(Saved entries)

== Segment start ==

-- ==== Sys2Proof/Machine/RegOps.lean ====
section
/-! DEFINITION. What a control-space write does: page control and locks, block resets, table windows, lease locks, the fault
block, and every register by the access type of its fields (chapters 2 and 19, and each block's registers). -/

namespace Sys2Proof.Machine

/-! ## Measurement 6 and the configuration lock (R56, R564, R600) -/

/-- Active copies of the RWL and RWC fields of the lockable pages and of their lockable tables, table 0x07 excluded. -/
def Dev.lockedConfig (d : Dev) : Bytes :=
  let regs := (Pg.all.filter Pg.lockable).flatMap fun g => g.blk.regs.flatMap fun x =>
    let k := x.mask fun a => a = .rwl || a = .rwc
    if k = 0 || (x.reg.only0 && g.inst ≠ 0) then [] else
      (List.range x.reg.cnt).flatMap fun j => leBytes 8 (Nat.land (d.word x.reg g.inst j).toNat k)
  let tabs := (d.tabs.filter fun e => (keyTab e.1).1 ≠ 0x0E).flatMap fun e => leBytes 8 e.1 ++ leBytes 8 e.2.toNat
  regs ++ tabs

/-- Measurement 6 as it is now: the digest while ALL is 1. -/
def Dev.meas6 (d : Dev) : Dev :=
  { d with sec := { d.sec with meas := SMap.set [] d.sec.meas 6 (if d.allLocked then Config.sha384 d.lockedConfig else []) } }

/-- ALL has set: armed injections are dropped, and measurement 6 is computed. -/
def Dev.allSet (d : Dev) : Dev :=
  (Pg.all.foldl (fun d g => d.put (FLT_INJECT_ARM g.blk) g.inst 0) d).meas6

/-- Pages take their locks. -/
def Dev.lockPages (d : Dev) (gs : List Pg) : Dev :=
  let was := d.allLocked
  let d := (gs.filter Pg.lockable).foldl (fun d g => d.put (PGLOCK_LOCKED g.blk) g.inst 1) d
  if d.allLocked && !was then d.allSet else d

/-- DEV_CFG_LOCK.LOCK is written 1: the bit sets, and every lockable page locks (R12, R56). -/
def Dev.cfgLock (d : Dev) : Dev := (d.put DEV_CFG_LOCK_LOCK 0 1).lockPages Pg.all

def Dev.lockPage (d : Dev) (g : Pg) : Dev := if d.prtMute g 0x028 then d else d.lockPages [g]

/-! ## ENABLE (R43, R72, Table 2-7) -/

/-- ENABLE sets: a calibrated octet leaves HOLD, a port begins training. -/
def Dev.enableNow (d : Dev) (g : Pg) : Dev :=
  let d := d.put (PGCTL_ENABLE g.blk) g.inst 1
  match g.blk with
  | .sds => if (d.octet g.inst).calibrated then d.octetGo g.inst else d
  | .prt => d.trainStart g.inst
  | _ => d

/-- ENABLE clears, with what that stops. -/
def Dev.disableNow (d : Dev) (g : Pg) : Dev :=
  let d := d.put (PGCTL_ENABLE g.blk) g.inst 0
  match g.blk with
  | .sds =>
    let d := (d.octPorts g.inst).foldl (fun d p => d.portLost p) d
    if (d.octet g.inst).calibrated then d.octetGo g.inst else d
  | .prt => if d.portDunrun g.inst then d else ((d.portResetNow g.inst tsHold).perstGo).portResetOver g.inst
  | .drl => d.linkDownEv g.inst
  | _ => d

def Dev.enableSet (d : Dev) (g : Pg) : Dev :=
  if g.blk.alwaysOn || d.on (PGCTL_ENABLE g.blk) g.inst || !d.avail g then d else d.enableNow g

def Dev.enableClear (d : Dev) (g : Pg) : Dev :=
  if g.blk.alwaysOn || !d.on (PGCTL_ENABLE g.blk) g.inst then d else d.disableNow g

/-! ## Block resets (R50) -/

/-- State of the block instance that no register of its page holds. (DESIGN CHOICE, log entry 21) -/
def Dev.blockClear (d : Dev) (g : Pg) : Dev :=
  let s := g.inst
  match g.blk with
  | .prt => d.setPort s {}
  | .sds => d.setOctet s ((d.octet s).kept true)
  | .drl => d.modLink s fun l => { session := l.session + 1, removed := l.removed, gone := l.gone, withdrawn := l.withdrawn }
  | .ovn =>
    let d := d.flushSources s
    { d with core := { d.core with bankCe := d.core.bankCe.filter (fun e => e.1 / 16 ≠ s), startBank := d.core.startBank.filter fun e => e.1 ≠ s } }
  | .slc => { d with core := { d.core with lastExp := d.core.lastExp.filter (fun e => e.1 ≠ 128 + s),
                                           lastSrc := d.core.lastSrc.filter (fun e => e.1 < 1024 || (e.1 - 1024) / 3 ≠ s) } }
  | .arb => { d with core := { d.core with slotUe := d.core.slotUe.filter (· / 128 ≠ s), reqBad := d.core.reqBad.filter (· / 16 ≠ s),
                                           lastReloc := d.core.lastReloc.filter (· / 16 ≠ s), rrDest := d.core.rrDest.filter fun e => e.1 / 16 ≠ s } }
  | .dir =>
    let d := (d.home s).txns.foldl (fun d t => d.failTxn t) d
    let d := (d.failWaits s fun _ => true).raiseDue
    { d with coh := { d.coh with dir := d.coh.dir.filter (fun e => e.1 / 16384 ≠ s), dirLru := d.coh.dirLru.filter (fun e => e.1 / 16384 ≠ s),
                                 homes := SMap.set {} d.coh.homes s { disabledWays := (d.home s).disabledWays, suspectSets := (d.home s).suspectSets } } }
  | .scc =>
    let d := d.setBlocks s true 0
    { d with coh := { d.coh with scc := d.coh.scc.filter (fun e => e.1 / 4096 ≠ s), sccLru := d.coh.sccLru.filter (fun e => e.1 / 4096 ≠ s) } }
  | .tray =>
    let d := d.setBlocks s false 0
    let d := d.dropWaits (fun e => portSlice e.port = s) true
    let d := (d.coh.tray.filter fun e => portSlice e.port = s).foldl (fun d e => d.trayFree e.id) d
    { d with coh := { d.coh with cmb := d.coh.cmb.filter (fun c => portSlice c.port ≠ s), drains := d.coh.drains.filter fun x => portSlice x.port ≠ s } }
  | .dec =>
    { d with coh := { d.coh with fenced := d.coh.fenced.filter (· / 32 / 8 ≠ s), removed := d.coh.removed.filter (· / 128 / 8 ≠ s),
                                 unbinding := d.coh.unbinding.filter (· / 128 / 8 ≠ s),
                                 removals := d.coh.removals.filter fun r => !r.vppbs.any (· / 1024 = s) } }
  | .tag =>
    { d with prot := { d.prot with tagCache := d.prot.tagCache.filter (fun e => e.1 / 4096 ≠ s), tagLru := d.prot.tagLru.filter (fun e => e.1 / 4096 ≠ s),
                                   tagErr := d.prot.tagErr.filter (fun e => e.1 / 2 ^ 27 ≠ s) } }
  | .pol => { d with traf := { d.traf with meters := d.traf.meters.filter fun e => e.1 / 128 ≠ s } }
  | .egs =>
    let d : Dev := { d with traf := { d.traf with shapers := d.traf.shapers.filter fun e => e.1 / 8 ≠ s } }
    let d : Dev := { d with core := { d.core with lastSrc := d.core.lastSrc.filter (fun e => 1024 ≤ e.1 || e.1 / 8 ≠ s),
                                                  lastExp := d.core.lastExp.filter (fun e => e.1 ≠ s) } }
    d.setEgress s { d.egress s with def_ := [], cptr := 7, eptr := 7 }
  | .gte => d.setEgress s { d.egress s with gateHeld := [], switchAt := none, gateOn := false }
  | _ => d

/-- The instance, its page's registers and its tables return to reset values, but for what R50 keeps. (DESIGN CHOICE, log entry 21) -/
def Dev.blockReset (d : Dev) (g : Pg) : Dev :=
  let keep (a : Nat) : Bool :=
    a < g.addr || g.addr + 4096 ≤ a || List.contains [0x020, 0x028, 0x048, 0x050] (a - g.addr) || keptAddr a ||
      (g.blk = .ovn && a - g.addr = 0x1D0)
  let mine (k : Nat) : Bool := g.tables.contains (keyTab k)
  let was := g.blk = .sds && d.x16 g.inst
  let d := d.blockClear g
  let d : Dev := { d with
    regs := d.regs.filter fun e => keep e.1, shadow := d.shadow.filter fun e => keep e.1, prev := d.prev.filter fun e => keep e.1,
    snap := d.snap.filter fun e => e.1 < g.addr || g.addr + 4096 ≤ e.1,
    tabs := d.tabs.filter fun e => !mine e.1, tabSh := d.tabSh.filter fun e => !mine e.1, tabPrev := d.tabPrev.filter fun e => !mine e.1,
    tabUe := d.tabUe.filter fun k => !mine k, tabUeSh := d.tabUeSh.filter fun k => !mine k,
    tabUePrev := d.tabUePrev.filter fun k => !mine k, tabUeSeen := d.tabUeSeen.filter fun k => !mine k,
    flt := { d.flt with levels := d.flt.levels.filter fun e => e.1 / 16 ≠ g.addr / 4096 },
    ctl := { d.ctl with written := d.ctl.written.filter fun k => !mine k, resets := d.ctl.resets ++ [g] } }
  let d := if g.blk = .sds then (d.sdsPages g.inst).pairGo g.inst was else d
  d.putBusy g true

/-- BRST is written (R50, R682). -/
def Dev.blockResetReq (d : Dev) (g : Pg) : Dev :=
  if !d.avail g then d.cmtRefuse g 6
  else if d.on (PGEPOCH_PEND g.blk) g.inst || d.on (PGSTAT_BUSY g.blk) g.inst then d.cmtRefuse g 1
  else if d.locked g then d.cmtRefuse g 2
  else if d.enabled g then d.cmtRefuse g 4
  else d.blockReset g

/-! ## PGCTL (R682) -/

/-- One write of PGCTL: its bits ENABLE (none: not written), DISCARD, BRST, COMMIT and FORCE. -/
def Dev.pgctl (d : Dev) (g : Pg) (enable : Option Bool) (discard brst commit force : Bool) : Dev :=
  if d.prtMute g 0x018 then d
  else
    let d := match enable with
      | some true => d.enableSet g
      | some false => d.enableClear g
      | none => d
    let d := if discard then d.unshadow g else d
    let d := if brst then d.blockResetReq g else d
    if commit then d.commitReq g force else d

/-! ## The fault block (R513, R600, R610, R611, R617) -/

/-- The cause of source n of a page is still present (R13, R611): a persisting event, or the state a source reports. (DEDUCED, log entry 77) -/
def Dev.causeOn (d : Dev) (g : Pg) (n : Nat) : Bool :=
  let i := g.inst
  d.flt.persist.contains (fkey g n) || match g.blk with
  | .ckr => (n = CKR_F_LEVAIN_UNLOCK.num && !d.on CKR_STAT_LEVAIN_LOCK) || (n = CKR_F_REFCLK_LOSS.num && !d.on CKR_STAT_REFCLK_OK)
  | .tmb => n = TMB_F_HOLDOVER.num && d.on TMB_STAT_HOLDOVER
  | .ldr => (n = LDR_F_THERM_HOT.num && d.ldr.throttled.contains i) || (n = LDR_F_CONFIG.num && d.get LDR_CHSTAT_STATE i = 5)
  | .tbl => n = TBL_F_OVR.num && d.on TBL_STAT_OVR i
  | .sec => (n = SEC_F_TRNG_FAIL.num && !d.on SEC_STAT_TRNG_OK) || (n = SEC_F_DBG_UNLOCKED.num && d.on SEC_STAT_DBG)
  | .drl => (n = DRL_F_CONFIG_MISMATCH.num && (d.link i).mismatch) || (n = DRL_F_CREDIT_STALL.num && !(d.link i).stall.isEmpty)
  | .spu => n = SPU_F_VIN_WINDOW.num && d.on SPU_STAT_PRSNT i && !d.vinOk i (d.get SPU_MEAS_VIN i)
  | .dev => n = DEV_F_EPOCH_WAIT.num && d.oldestEpoch ≠ d.epoch
  | .arb => n = ARB_F_AGE_SAT.num && (List.range 16).any fun r => d.on ARB_REQ_VALID i r && d.get ARB_REQ_AGE i r = 1023
  | .slc => n = SLC_F_VOQ_FULL.num && d.core.full.any fun k => k < 1000 && srcSlice k = i
  | .tray => n = TRY_F_TRAY_FULL.num && d.core.full.any fun k => k / 1000 = 1 && srcSlice (k - 1000) = i
  | .sds => n = SDS_F_LANE_DEGRADED.num && (List.range 9).any fun l => d.on SDS_HEALTH_DEGRADED i l
  | _ => false

/-- FLT_STATUS bits are acknowledged; a cause that is still present sets its bit again and keeps its level. -/
def Dev.fltClear (d : Dev) (g : Pg) (mask : Nat) : Dev :=
  (List.range 16).foldl (fun d n =>
    let st := d.get (FLT_STATUS_STATUS g.blk) g.inst
    if bit mask n && bit st n && !d.causeOn g n then
      let d : Dev := { d with flt := { d.flt with levels := SMap.set 0 d.flt.levels (fkey g n) 0 } }
      d.put (FLT_STATUS_STATUS g.blk) g.inst (st - 2 ^ n)
    else d) d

== Segment end ==

Exercise directions: Please give again the lines above between the line holding "let d := d.put (PGCTL_ENABLE g.blk) g.inst 0" and the line holding "lastReloc := d.core.lastReloc.filter", inclusive, exactly as they are and with nothing added.

Task answer:
  let d := d.put (PGCTL_ENABLE g.blk) g.inst 0
  match g.blk with
  | .sds =>
    let d := (d.octPorts g.inst).foldl (fun d p => d.portLost p) d
    if (d.octet g.inst).calibrated then d.octetGo g.inst else d
  | .prt => if d.portDunrun g.inst then d else ((d.portResetNow g.inst tsHold).perstGo).portResetOver g.inst
  | .drl => d.linkDownEv g.inst
  | _ => d

def Dev.enableSet (d : Dev) (g : Pg) : Dev :=
  if g.blk.alwaysOn || d.on (PGCTL_ENABLE g.blk) g.inst || !d.avail g then d else d.enableNow g

def Dev.enableClear (d : Dev) (g : Pg) : Dev :=
  if g.blk.alwaysOn || !d.on (PGCTL_ENABLE g.blk) g.inst then d else d.disableNow g

/-! ## Block resets (R50) -/

/-- State of the block instance that no register of its page holds. (DESIGN CHOICE, log entry 21) -/
def Dev.blockClear (d : Dev) (g : Pg) : Dev :=
  let s := g.inst
  match g.blk with
  | .prt => d.setPort s {}
  | .sds => d.setOctet s ((d.octet s).kept true)
  | .drl => d.modLink s fun l => { session := l.session + 1, removed := l.removed, gone := l.gone, withdrawn := l.withdrawn }
  | .ovn =>
    let d := d.flushSources s
    { d with core := { d.core with bankCe := d.core.bankCe.filter (fun e => e.1 / 16 ≠ s), startBank := d.core.startBank.filter fun e => e.1 ≠ s } }
  | .slc => { d with core := { d.core with lastExp := d.core.lastExp.filter (fun e => e.1 ≠ 128 + s),
                                           lastSrc := d.core.lastSrc.filter (fun e => e.1 < 1024 || (e.1 - 1024) / 3 ≠ s) } }
  | .arb => { d with core := { d.core with slotUe := d.core.slotUe.filter (· / 128 ≠ s), reqBad := d.core.reqBad.filter (· / 16 ≠ s),
                                           lastReloc := d.core.lastReloc.filter (· / 16 ≠ s), rrDest := d.core.rrDest.filter fun e => e.1 / 16 ≠ s } }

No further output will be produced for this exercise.